我想在运行时对类型级别进行一些计算。所以我为它们定义了包装器 类 和隐式定义。但是我不明白为什么类型信息在计算过程中会丢失
sealed trait Solve[In] {
type Out
}
implicit def idSolve[I] = new Solve[I] {
override type Out = I
}
type X = Int
val y = implicitly[Solve[X]]
val e = implicitly[X =:= y.Out]
val l = implicitly[X <:< y.Out]
val g = implicitly[y.Out <:< X]
编译器不接受e
、l
、g
:
TypeSolution.scala:15: error: Cannot prove that test.Test.X =:= test.Test.y.Out.
val e = implicitly[X =:= y.Out]
^
TypeSolution.scala:16: error: Cannot prove that test.Test.X <:< test.Test.y.Out.
val l = implicitly[X <:< y.Out]
^
TypeSolution.scala:17: error: Cannot prove that test.Test.y.Out <:< test.Test.X.
val g = implicitly[y.Out <:< X]
^
three errors found
这是怎么回事,为什么编译器拒绝承认 X
和 y.Out
是相同的类型。是否可以改写示例以便编译?
implicitly
"forgets" 类型信息,根据其定义(+ 推断类型 % 重命名):
def implicitly[A](implicit a: A): A = a
请注意,它 returns 类型为 A
,而不是 a.type
。

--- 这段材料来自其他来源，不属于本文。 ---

/-- R189: the pair of an arrival: the first whole one from (r + n) mod 4. -/
def pairOf (failed : BitVec 8) (k : Nat) : Option Nat := ((List.range 4).map (fun i => (k + i) % 4)).find? (pairUp failed)

/-- R198: how many thresholds of 0.05, 0.15, 0.25, ... degrees a sine reaches: the angle in 0.1 degrees, to the nearest. The sine is
`num / den`, at most that of 60.05 degrees. -/
def asinCount (num den : Int) : Nat → Int → Int → Nat
  | 0, _, _ => 0
  | k + 1, si, co =>
    if si * den ≤ num * 1000000000000000 then
      asinCount num den k ((si * 999998476913288 + co * 1745328365898) / 1000000000000000)
        ((co * 999998476913288 - si * 1745328365898) / 1000000000000000) + 1
    else 0

/-- R198: the angle of an arrival in 0.1 degrees, where it is valid. Left open: DESIGN CHOICE, assumption log 29. -/
def Uwb.angleOf (u : Uwb) (x : Session) (a : Arrival) : Option Int :=
  let b := if x.channel = 9 then u.cal[3] else u.cal[1]
  let lam : Int := if x.channel = 9 then 37534 else 46196
  let d : Int := fld b 28 11
  let num := (a.dphi - signed 12 (fld b 16 12)) * lam
  let den := 4096 * d * 100
  let m : Int := num.natAbs
  if x.angle && bit u.cfg 28 && 0 < d && d * 200 ≤ lam && m ≤ den && 4 * (m * m) ≤ 3 * (den * den) && x.qmin ≤ a.q0 && x.qmin ≤ a.q1 then
    let k : Int := asinCount m den 600 872664515235 999999619228249
    some (if 0 ≤ num then k else -k)
  else none

/-- R199: the CIRs of an arrival, in block form: preamble and STS of each port. -/
def cirsOf (a : Arrival) : List Octets :=
  a.cirs.mapIdx (fun i l =>
    let n := if i % 2 = 0 then 1024 else 512
    blocks16 true ((l ++ List.replicate n (0, 0)).take n))

/-- R173, R189, R198: an arrival as the round keeps it. -/
def State.timedOf (s : State) (x : Session) (a : Arrival) (p : Nat) : Timed :=
  let d := s.uwb.rxDelay x.channel
  let th := s.uwb.angleOf x a
  { a := p, b := p + 4, ta := uwbSpan a.ta d, tb := uwbSpan a.tb d, q := a.q0, inside := a.inside, angle := th.getD 0, angleOk := th.isSome,
    cirs := cirsOf a }

/-- R187 to R197: a timed reception in the slot that expects it; `msg` is its MSG and `last` says that it is the last of the round. -/
def State.arrival (s : State) (want : RangeStep) (msg : Nat) (last : Bool) (a : Arrival) : State :=
  match s.uwb.round with
  | none => s
  | some r =>
    let x := s.sess r.session
    if !r.ran || r.isOver || r.next x ≠ want || !a.ours || (x.stsCfg ≠ 3 && a.msg ≠ msg) then s
    else if !a.clean then s.rangeFail 6
    else if a.fault then s.cipherFault.rangeFail 14
    else if s.quarantined then s.rangeFail 14
    else if r.blanked then s.rangeFail 11
    else match pairOf s.uwb.failed (r.index + r.timed.length) with
      | none => s.rangeFail 6
      | some p =>
        let t := s.timedOf x a p
        let s := s.modUwb (fun u => { u with nextPair := (pairOf u.failed (r.index + r.timed.length + 1)).getD u.nextPair })
        let s := s.modRange (fun r =>
          let r := { r with eps := if r.eps.natAbs < a.eps.natAbs then a.eps else r.eps }
          match want with
          | .rxPoll => { r with pollRx := some t, stamp := some s.aon.tick }
          | .rxResponse => { r with respRx := some t }
          | _ => { r with finalRx := some t })
        let s := if want = .rxPoll then s.modSess r.session (fun x => { x with anchor := (t.ta + x.intervalTicks) % uwbWrap }) else s
        if last then
          let (s, pass) := s.roundCheck a.loop
          let s := s.modRange (fun r => { r with loopOk := r.loopOk && pass })
          if s.uwb.disabled then s.rangeOver else s
        else s

/-- R186, R187: the flags a REPORT needs: both for a double-sided exchange, REPLY_VALID for a single-sided one. -/
def RangeRound.needs (r : RangeRound) (x : Session) : Nat := if x.method = 1 && !r.ss then 3 else 2

/-- R187: a REPORT comes: its MAC, its round and its flags are checked, and the round is over. -/
def State.reportIn (s : State) (ours fault : Bool) (os : Octets) : State :=
  match s.uwb.round with
  | none => s
  | some r =>
    let x := s.sess r.session
    if !r.ran || r.isOver || r.next x ≠ .rxReport || !ours then s
    else if fault then s.cipherFault.rangeFail 14
    else if s.quarantined then s.rangeFail 14
    else
      let fl := p8 os 15
      let need := r.needs x
      let mac := (cmac64 r.macKey (os.take 16)).toNat = p64 os 16
      if os.length ≠ 24 || p8 os 0 ≠ 4 || !mac || p32 os 1 ≠ r.index || fl % 4 &&& need ≠ need || fl / 4 ≠ 0 then s.rangeFail 7
      else (s.modRange (fun r => { r with report := some (pN os 5 5, pN os 10 5), isOver := true })).rangeOver

/-- R180, R194: a slot in which a phone frame is expected ends without a valid one. -/
def State.receiveSlotEnd (s : State) : State :=
  match s.uwb.round with
  | none => s
  | some r =>
    let step := r.next (s.sess r.session)
    if !r.ran || r.isOver || step = .txPoll || step = .txFinal || step = .txResponse then s
    else
      let s := if step = .rxPoll then s.modRange (fun r => { r with noPoll := true }) else s
      s.rangeFail 4

/-! ## CIR export (R199) -/

/-- R199: the estimator record of an arrival. -/
def Timed.estRecord (t : Timed) : Octets :=
  o8 t.a ++ o8 t.b ++ leOf 5 t.ta ++ leOf 5 t.tb ++ o8 (min t.q 255) ++ o8 (b2n t.inside) ++ [0, 0]

/-- UWB_CIR_READ (R199, R485). -/
def uwbCirRead (s : State) (_ : Fin 8) (c : Cmd) : State × Done :=
  let arr := p8 c.p 0
  let port := p8 c.p 1
  let kind := p8 c.p 2
  let n := p16 c.p 5
  if 1 < arr || (1 < port && kind ≠ 2) || 2 < kind || n = 0 || 1000 < n then refuse s .badParam
  else match s.uwb.cir with
    | none => refuse s .blank
    | some l => match l[arr]? with
      | none => refuse s .blank
      | some t =>
        let d := if kind = 2 then t.estRecord else t.cirs.getD (2 * port + kind) []
        okData s (o16 d.length ++ (d.drop (p16 c.p 3)).take n)

/-! ## UWB_ registers (R205) -/

/-- R205: the code of a preamble length. -/
def psrCode (psr : Nat) : Nat := if psr = 32 then 0 else if psr = 64 then 1 else if psr = 128 then 2 else if psr = 256 then 3 else 4

/-- UWB_SESSn. -/
def Session.word (x : Session) : Word :=
  if !x.isOpen then 0
  else flag 0 true ||| put 1 1 x.role ||| put 2 1 x.method ||| flag 3 (x.channel = 9) ||| put 4 2 x.stsCfg ||| put 6 1 x.rate
    ||| put 7 2 (x.code - 9) ||| put 9 3 (psrCode x.psr) ||| put 12 11 x.interval ||| put 23 12 x.limit ||| put 35 4 (x.horizon - 1)
    ||| flag 39 x.test

/-- UWB_RESn. -/
def resWord (r : Option RangeRec) : Word :=
  match r with
  | none => put 0 16 0xFFFF
  | some r =>
    put 0 16 r.bound ||| put 16 4 r.reason ||| put 20 12 (twos 12 r.angle) ||| flag 32 r.angleOk ||| flag 33 r.ss ||| flag 34 r.within

/-- The UWB_ registers, by offset in page 0x0600. -/
def uwbReg (s : State) (o : Nat) : Option Word :=
  let u := s.uwb
  match o with
  | 0x00 => some u.status
  | 0x01 => some u.flags
  | 0x02 => some u.cfg
  | 0x03 => some u.estWord
  | 0x04 => some u.counts0
  | 0x05 => some u.counts1
  | 0x06 => some (setFld s.nvm.regUwb 21 1 (b2n s.nvm.regLocked))
  | 0x08 => some s.uhf.coex[0].cfg
  | 0x09 => some s.uhf.coex[1].cfg
  | 0x10 => some u.cal[0]
  | 0x11 => some u.cal[1]
  | 0x12 => some u.cal[2]
  | 0x13 => some u.cal[3]
  | _ =>
    if 0x20 ≤ o && o < 0x28 then some (s.sess (Fin.ofNat 8 (o - 0x20))).word
    else if 0x30 ≤ o && o < 0x38 then some (resWord u.shown[Fin.ofNat 8 (o - 0x30)])
    else none

end Sys2Proof.Machine
end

因此,您的代码如下所示:
val y = implicitly[Solve[Int]]
// ===
val y: Solve[Int] /* per return type of implicitly */ = implicitly[Solve[Int]]
y
的类型被推断为 Solve[Int]
,而不是 Solve[Int] { type Out = Int }
,因此 y.Out
未知。
您可以定义自定义 implicitly
而不受此限制:
import Predef.{ implicitly => _, _ } // Begone, failure!
import language.experimental.macros
import reflect.macros.whitebox.Context
def implicitly[T](implicit found: T): T = macro implicitly_impl[T]
def implicitly_impl[T: c.WeakTypeTag](c: Context)(found: c.Tree) = found
// We just return the exact same tree that we got, eliding the implicitly completely and dropping it's type-erasing touch.
作为直接替代品:
scala> :paste
// Entering paste mode (ctrl-D to finish)
import Predef.{ implicitly => _, _ }
import language.experimental.macros
import reflect.macros.whitebox.Context
def implicitly[T](implicit found: T): T = macro implicitly_impl[T]
def implicitly_impl[T: c.WeakTypeTag](c: Context)(found: c.Tree) = found
// Exiting paste mode, now interpreting.
import Predef.{implicitly=>_, _}
import language.experimental.macros
import reflect.macros.whitebox.Context
defined term macro implicitly: [T](implicit found: T)T
implicitly_impl: [T](c: scala.reflect.macros.whitebox.Context)(found: c.Tree)(implicit evidence: c.WeakTypeTag[T])c.Tree
scala> :paste
// Entering paste mode (ctrl-D to finish)
sealed trait Solve[In] {
type Out
}
implicit def idSolve[I] = new Solve[I] {
override type Out = I
}
type X = Int
val y = implicitly[Solve[X]]
val e = implicitly[X =:= y.Out]
val l = implicitly[X <:< y.Out]
val g = implicitly[y.Out <:< X]
// Exiting paste mode, now interpreting.
defined trait Solve
idSolve: [I]=> Solve[I]{type Out = I}
defined type alias X
y: Solve[X]{type Out = X} = $anon@611f28f5
e: y.Out =:= y.Out = <function1>
l: X <:< X = <function1>
g: y.Out <:< y.Out = <function1>
旁注:
def implicitly[A](implicit a: A): a.type = a
不会工作,因为当您使用没有 AnyRef
上限的单例类型时,Scala 不喜欢它。
def implicitly[A <: AnyRef](implicit a: A): a.type = a
在这种情况下有效,但不允许 AnyVal
子类等。但是,宏解决方案不是很复杂并且适用于所有情况,这是一个公平的交易。